Dataset items:
Segment Open
-- ==== Sys2Proof/Machine/Regs.lean ====
section
/-! DEFINITION. The register map: every register of Table 22-6 with its offset from 0x0300_0000, its fields
(bits, access code of Table 0-2, encodings that are not reserved under R11) and its reset word, from the register
tables of the owning chapters (R410). -/

namespace Sys2Proof.Machine

/-- Access codes of Table 0-2 (R9). Bits of a register that no field covers are reserved. -/
inductive Acc where
  | ro | rw | wo | w1c | w1s | rc
deriving DecidableEq, Repr

/-- One field of a register table: bits [hi:lo], its access code, and the ranges of its encodings that are not
reserved (no range: none is reserved). -/
structure FieldDef where
  hi  : Nat
  lo  : Nat
  acc : Acc
  ok  : List (Nat × Nat)
deriving DecidableEq, Repr

/-- The reset word of a register array: one for all, or one for each instance (R12). -/
inductive ResetWord where
  | all  (w : Nat)
  | each (ws : List Nat)
deriving DecidableEq, Repr

/-- One register, or an array of `count` registers `stride` bytes apart. -/
structure RegDef where
  base   : Nat
  stride : Nat
  count  : Nat
  reset  : ResetWord
  fields : List FieldDef
deriving DecidableEq, Repr

/-- A named field: its register's offset from 0x0300_0000 and its bits (R6). -/
structure Fld where
  off : Nat
  hi  : Nat
  lo  : Nat
deriving DecidableEq, Repr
Segment Closed
What you have to do: Write out only what runs from the line holding "stride : Nat" through the last line of the records, exactly as shown.

Answer section:
  stride : Nat
  count  : Nat
  reset  : ResetWord
  fields : List FieldDef
deriving DecidableEq, Repr

/-- A named field: its register's offset from 0x0300_0000 and its bits (R6). -/
structure Fld where
  off : Nat
  hi  : Nat
  lo  : Nat
deriving DecidableEq, Repr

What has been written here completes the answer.